[WHAT IS REQUIRED]
Write the entries out exactly, with the final line being the one containing "Sys2Proof.Machine.execXor h t o s".

[TASK INPUT — start]

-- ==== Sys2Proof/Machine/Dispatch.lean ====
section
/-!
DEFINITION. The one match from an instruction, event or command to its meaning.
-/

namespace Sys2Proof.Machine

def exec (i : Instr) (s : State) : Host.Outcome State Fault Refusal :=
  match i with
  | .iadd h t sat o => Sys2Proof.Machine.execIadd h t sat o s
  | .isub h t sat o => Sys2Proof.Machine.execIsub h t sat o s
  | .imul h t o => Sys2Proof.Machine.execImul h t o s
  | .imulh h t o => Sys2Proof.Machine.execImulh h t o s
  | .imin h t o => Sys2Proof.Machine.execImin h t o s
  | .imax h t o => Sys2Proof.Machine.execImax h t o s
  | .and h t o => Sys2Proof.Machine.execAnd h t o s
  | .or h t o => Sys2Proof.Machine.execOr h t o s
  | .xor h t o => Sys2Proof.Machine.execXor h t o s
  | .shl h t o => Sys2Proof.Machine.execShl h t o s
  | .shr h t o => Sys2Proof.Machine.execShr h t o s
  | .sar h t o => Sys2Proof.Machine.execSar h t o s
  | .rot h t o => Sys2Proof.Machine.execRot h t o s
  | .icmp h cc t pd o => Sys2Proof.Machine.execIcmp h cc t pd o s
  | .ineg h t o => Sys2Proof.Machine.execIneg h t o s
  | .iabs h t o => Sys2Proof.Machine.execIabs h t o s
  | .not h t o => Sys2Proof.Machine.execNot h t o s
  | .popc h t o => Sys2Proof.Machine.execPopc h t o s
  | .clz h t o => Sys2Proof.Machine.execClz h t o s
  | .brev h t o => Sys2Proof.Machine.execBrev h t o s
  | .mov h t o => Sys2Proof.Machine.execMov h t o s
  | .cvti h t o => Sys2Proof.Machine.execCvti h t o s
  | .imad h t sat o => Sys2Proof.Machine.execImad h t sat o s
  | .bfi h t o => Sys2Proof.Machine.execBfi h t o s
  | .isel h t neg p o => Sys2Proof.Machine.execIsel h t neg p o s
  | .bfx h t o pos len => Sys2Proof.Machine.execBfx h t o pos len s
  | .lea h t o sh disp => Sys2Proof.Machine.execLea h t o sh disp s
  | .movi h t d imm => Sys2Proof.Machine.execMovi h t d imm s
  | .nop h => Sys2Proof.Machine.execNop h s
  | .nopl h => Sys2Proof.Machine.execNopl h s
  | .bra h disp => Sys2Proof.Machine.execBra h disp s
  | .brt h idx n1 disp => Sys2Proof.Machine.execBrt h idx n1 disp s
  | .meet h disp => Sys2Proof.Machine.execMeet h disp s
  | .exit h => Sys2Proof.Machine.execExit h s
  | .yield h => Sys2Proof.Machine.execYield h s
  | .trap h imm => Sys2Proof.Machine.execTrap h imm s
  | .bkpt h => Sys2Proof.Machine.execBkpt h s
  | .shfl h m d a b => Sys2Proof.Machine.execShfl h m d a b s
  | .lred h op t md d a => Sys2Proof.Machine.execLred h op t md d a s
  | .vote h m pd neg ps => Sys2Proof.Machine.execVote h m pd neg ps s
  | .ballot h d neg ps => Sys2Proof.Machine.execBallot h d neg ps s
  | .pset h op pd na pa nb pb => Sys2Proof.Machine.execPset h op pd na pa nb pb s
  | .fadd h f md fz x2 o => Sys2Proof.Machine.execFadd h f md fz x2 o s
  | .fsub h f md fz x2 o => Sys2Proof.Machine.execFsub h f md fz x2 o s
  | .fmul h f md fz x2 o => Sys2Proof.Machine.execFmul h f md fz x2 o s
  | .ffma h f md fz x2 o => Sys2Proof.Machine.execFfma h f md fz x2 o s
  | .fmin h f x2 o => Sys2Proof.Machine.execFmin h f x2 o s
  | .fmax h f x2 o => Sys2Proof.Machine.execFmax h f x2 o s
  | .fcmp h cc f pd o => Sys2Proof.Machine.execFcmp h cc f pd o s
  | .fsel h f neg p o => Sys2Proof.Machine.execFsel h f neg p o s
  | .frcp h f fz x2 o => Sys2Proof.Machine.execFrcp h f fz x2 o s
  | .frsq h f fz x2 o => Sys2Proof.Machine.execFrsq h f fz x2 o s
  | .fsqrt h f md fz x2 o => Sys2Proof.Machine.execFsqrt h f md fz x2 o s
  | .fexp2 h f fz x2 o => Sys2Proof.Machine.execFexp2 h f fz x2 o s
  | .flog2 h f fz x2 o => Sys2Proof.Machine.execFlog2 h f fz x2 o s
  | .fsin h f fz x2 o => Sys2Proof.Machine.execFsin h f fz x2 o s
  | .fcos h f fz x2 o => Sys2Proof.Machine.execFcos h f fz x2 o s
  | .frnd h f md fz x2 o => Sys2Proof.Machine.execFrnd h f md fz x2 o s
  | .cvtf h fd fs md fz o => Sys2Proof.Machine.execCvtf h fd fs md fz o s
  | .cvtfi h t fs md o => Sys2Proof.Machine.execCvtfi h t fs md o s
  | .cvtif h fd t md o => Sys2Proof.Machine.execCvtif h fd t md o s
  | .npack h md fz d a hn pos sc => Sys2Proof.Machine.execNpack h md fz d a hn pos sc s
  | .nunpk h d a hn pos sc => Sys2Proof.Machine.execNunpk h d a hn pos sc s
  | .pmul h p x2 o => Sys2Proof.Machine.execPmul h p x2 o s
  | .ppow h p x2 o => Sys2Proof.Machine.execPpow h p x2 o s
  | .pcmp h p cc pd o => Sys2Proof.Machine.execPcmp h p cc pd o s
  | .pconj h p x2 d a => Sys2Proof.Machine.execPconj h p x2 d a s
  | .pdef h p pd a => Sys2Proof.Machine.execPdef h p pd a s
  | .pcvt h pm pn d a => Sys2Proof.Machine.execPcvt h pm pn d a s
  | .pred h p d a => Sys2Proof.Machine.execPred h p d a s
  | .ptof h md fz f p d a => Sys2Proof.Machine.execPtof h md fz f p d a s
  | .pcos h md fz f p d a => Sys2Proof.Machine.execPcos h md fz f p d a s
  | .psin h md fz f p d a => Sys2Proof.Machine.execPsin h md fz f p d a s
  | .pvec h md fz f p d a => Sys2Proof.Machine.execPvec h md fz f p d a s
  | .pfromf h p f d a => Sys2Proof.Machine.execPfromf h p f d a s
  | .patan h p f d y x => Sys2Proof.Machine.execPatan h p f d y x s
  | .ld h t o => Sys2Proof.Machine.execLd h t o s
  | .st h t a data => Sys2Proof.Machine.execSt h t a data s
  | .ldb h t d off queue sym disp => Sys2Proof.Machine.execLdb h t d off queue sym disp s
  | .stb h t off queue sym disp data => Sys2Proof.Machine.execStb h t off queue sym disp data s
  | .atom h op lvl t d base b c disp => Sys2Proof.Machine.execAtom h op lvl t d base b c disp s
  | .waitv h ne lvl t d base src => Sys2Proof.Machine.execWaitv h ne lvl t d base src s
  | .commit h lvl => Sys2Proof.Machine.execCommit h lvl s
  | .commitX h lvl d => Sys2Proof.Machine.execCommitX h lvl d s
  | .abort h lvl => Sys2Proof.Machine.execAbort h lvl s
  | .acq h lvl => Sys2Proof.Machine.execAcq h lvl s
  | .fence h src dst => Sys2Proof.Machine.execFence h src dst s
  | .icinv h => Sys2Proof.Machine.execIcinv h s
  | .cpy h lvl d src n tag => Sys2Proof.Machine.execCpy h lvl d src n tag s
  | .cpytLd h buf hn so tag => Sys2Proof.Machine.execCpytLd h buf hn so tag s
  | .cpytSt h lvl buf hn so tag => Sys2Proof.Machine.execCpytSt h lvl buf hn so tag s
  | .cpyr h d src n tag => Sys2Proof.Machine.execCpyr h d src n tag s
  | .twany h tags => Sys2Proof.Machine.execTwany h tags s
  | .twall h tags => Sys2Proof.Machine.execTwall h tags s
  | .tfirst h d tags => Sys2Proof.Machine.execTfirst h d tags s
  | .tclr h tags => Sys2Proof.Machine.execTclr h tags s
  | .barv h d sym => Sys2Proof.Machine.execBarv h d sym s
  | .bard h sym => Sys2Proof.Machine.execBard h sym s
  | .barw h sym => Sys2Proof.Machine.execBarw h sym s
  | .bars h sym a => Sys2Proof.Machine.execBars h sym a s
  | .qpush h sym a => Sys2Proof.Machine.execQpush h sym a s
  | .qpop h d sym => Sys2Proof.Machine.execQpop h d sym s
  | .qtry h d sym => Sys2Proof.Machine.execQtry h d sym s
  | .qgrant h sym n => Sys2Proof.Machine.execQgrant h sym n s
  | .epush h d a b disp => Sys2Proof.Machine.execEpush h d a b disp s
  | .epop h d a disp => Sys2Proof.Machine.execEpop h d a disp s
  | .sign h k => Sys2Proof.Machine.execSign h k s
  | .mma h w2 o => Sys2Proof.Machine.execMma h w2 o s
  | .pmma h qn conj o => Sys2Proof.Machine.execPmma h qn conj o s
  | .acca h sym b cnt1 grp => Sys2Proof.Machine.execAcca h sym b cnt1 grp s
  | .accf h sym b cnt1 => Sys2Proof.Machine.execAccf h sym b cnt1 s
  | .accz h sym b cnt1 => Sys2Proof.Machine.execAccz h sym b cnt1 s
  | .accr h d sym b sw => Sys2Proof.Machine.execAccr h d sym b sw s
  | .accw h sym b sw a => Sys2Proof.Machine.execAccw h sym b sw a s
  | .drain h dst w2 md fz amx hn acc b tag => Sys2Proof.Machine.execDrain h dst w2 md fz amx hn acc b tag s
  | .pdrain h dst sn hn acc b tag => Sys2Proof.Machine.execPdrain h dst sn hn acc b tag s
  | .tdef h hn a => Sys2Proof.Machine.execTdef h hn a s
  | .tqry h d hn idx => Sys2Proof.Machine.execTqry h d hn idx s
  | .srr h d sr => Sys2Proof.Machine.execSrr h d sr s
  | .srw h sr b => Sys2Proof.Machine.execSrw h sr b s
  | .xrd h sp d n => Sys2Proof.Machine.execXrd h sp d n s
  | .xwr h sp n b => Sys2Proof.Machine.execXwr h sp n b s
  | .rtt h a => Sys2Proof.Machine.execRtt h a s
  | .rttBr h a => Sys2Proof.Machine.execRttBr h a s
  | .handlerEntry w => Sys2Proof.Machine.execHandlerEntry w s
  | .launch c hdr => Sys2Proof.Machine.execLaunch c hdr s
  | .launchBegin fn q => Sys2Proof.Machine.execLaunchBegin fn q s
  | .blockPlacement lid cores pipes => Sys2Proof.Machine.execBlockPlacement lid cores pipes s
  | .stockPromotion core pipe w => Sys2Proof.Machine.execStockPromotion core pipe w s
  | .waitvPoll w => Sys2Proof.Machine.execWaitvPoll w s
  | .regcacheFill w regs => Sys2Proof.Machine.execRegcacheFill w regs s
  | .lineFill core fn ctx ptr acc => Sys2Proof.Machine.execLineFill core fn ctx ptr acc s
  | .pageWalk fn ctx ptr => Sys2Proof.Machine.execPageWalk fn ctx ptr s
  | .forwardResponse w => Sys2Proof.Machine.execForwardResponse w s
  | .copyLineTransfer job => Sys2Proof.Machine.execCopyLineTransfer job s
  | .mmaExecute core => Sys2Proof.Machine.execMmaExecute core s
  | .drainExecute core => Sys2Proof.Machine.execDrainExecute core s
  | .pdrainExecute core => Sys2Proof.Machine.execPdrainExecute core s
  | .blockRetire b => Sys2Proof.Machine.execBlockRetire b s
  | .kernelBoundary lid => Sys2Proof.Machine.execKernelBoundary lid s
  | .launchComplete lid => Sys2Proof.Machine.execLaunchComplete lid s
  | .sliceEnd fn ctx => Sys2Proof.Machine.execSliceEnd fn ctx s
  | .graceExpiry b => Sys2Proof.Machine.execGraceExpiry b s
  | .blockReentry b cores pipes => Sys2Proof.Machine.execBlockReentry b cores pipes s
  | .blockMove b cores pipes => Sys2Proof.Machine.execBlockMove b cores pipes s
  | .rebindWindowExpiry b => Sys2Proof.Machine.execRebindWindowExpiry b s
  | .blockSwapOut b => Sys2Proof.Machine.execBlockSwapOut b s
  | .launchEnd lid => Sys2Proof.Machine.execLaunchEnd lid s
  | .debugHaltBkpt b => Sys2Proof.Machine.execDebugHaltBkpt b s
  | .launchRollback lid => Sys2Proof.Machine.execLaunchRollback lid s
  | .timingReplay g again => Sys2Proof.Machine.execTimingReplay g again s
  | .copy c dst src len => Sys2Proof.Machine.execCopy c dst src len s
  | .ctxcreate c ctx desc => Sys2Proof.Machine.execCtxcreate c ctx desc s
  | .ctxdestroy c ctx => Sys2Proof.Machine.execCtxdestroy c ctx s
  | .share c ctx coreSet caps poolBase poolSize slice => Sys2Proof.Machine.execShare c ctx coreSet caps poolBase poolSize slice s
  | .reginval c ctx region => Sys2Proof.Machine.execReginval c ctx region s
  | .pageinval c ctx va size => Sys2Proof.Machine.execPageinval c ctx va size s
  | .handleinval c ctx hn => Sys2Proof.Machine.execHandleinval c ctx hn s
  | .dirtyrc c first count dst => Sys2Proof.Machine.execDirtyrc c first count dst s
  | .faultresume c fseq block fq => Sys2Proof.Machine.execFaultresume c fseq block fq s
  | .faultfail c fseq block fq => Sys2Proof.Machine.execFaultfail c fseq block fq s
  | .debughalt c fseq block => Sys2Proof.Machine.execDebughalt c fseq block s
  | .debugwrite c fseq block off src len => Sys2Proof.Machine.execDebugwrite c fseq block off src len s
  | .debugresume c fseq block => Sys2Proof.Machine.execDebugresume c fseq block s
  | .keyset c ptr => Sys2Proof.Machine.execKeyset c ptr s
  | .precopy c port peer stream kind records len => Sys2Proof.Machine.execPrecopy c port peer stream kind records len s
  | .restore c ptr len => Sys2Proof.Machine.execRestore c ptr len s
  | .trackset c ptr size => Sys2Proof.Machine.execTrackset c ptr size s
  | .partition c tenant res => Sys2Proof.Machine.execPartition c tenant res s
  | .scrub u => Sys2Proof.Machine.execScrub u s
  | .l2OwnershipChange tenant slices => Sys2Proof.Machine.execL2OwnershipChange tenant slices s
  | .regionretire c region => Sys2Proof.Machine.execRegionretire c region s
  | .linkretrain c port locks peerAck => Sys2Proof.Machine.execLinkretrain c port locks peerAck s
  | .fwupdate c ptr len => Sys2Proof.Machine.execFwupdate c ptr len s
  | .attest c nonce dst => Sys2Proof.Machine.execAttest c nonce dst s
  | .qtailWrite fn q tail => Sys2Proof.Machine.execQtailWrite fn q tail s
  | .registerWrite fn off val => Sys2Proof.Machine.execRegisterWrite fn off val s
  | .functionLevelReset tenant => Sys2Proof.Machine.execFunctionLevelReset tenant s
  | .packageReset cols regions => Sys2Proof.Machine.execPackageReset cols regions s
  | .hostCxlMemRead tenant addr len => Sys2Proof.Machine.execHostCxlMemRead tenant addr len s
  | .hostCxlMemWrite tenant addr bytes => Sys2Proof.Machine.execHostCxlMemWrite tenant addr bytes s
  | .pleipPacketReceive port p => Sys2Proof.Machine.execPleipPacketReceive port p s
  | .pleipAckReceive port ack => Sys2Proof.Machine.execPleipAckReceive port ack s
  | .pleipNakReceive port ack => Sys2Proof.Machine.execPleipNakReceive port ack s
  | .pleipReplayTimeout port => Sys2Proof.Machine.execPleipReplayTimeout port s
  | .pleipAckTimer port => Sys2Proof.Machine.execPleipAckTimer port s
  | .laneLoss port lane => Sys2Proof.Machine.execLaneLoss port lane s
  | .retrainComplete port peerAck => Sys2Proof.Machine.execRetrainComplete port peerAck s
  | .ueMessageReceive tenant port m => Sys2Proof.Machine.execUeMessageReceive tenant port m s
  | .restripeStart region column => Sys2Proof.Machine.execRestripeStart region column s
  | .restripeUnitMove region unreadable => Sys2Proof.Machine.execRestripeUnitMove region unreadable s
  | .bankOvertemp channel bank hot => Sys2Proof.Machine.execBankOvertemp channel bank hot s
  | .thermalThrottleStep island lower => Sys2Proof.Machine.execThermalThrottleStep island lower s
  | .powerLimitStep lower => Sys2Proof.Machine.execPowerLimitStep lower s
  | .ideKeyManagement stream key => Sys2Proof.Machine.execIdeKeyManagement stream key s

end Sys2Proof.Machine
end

[TASK INPUT — finish]

[RESPONSE TO THIS TASK]
-- ==== Sys2Proof/Machine/Dispatch.lean ====
section
/-!
DEFINITION. The one match from an instruction, event or command to its meaning.
-/

namespace Sys2Proof.Machine

def exec (i : Instr) (s : State) : Host.Outcome State Fault Refusal :=
  match i with
  | .iadd h t sat o => Sys2Proof.Machine.execIadd h t sat o s
  | .isub h t sat o => Sys2Proof.Machine.execIsub h t sat o s
  | .imul h t o => Sys2Proof.Machine.execImul h t o s
  | .imulh h t o => Sys2Proof.Machine.execImulh h t o s
  | .imin h t o => Sys2Proof.Machine.execImin h t o s
  | .imax h t o => Sys2Proof.Machine.execImax h t o s
  | .and h t o => Sys2Proof.Machine.execAnd h t o s
  | .or h t o => Sys2Proof.Machine.execOr h t o s
  | .xor h t o => Sys2Proof.Machine.execXor h t o s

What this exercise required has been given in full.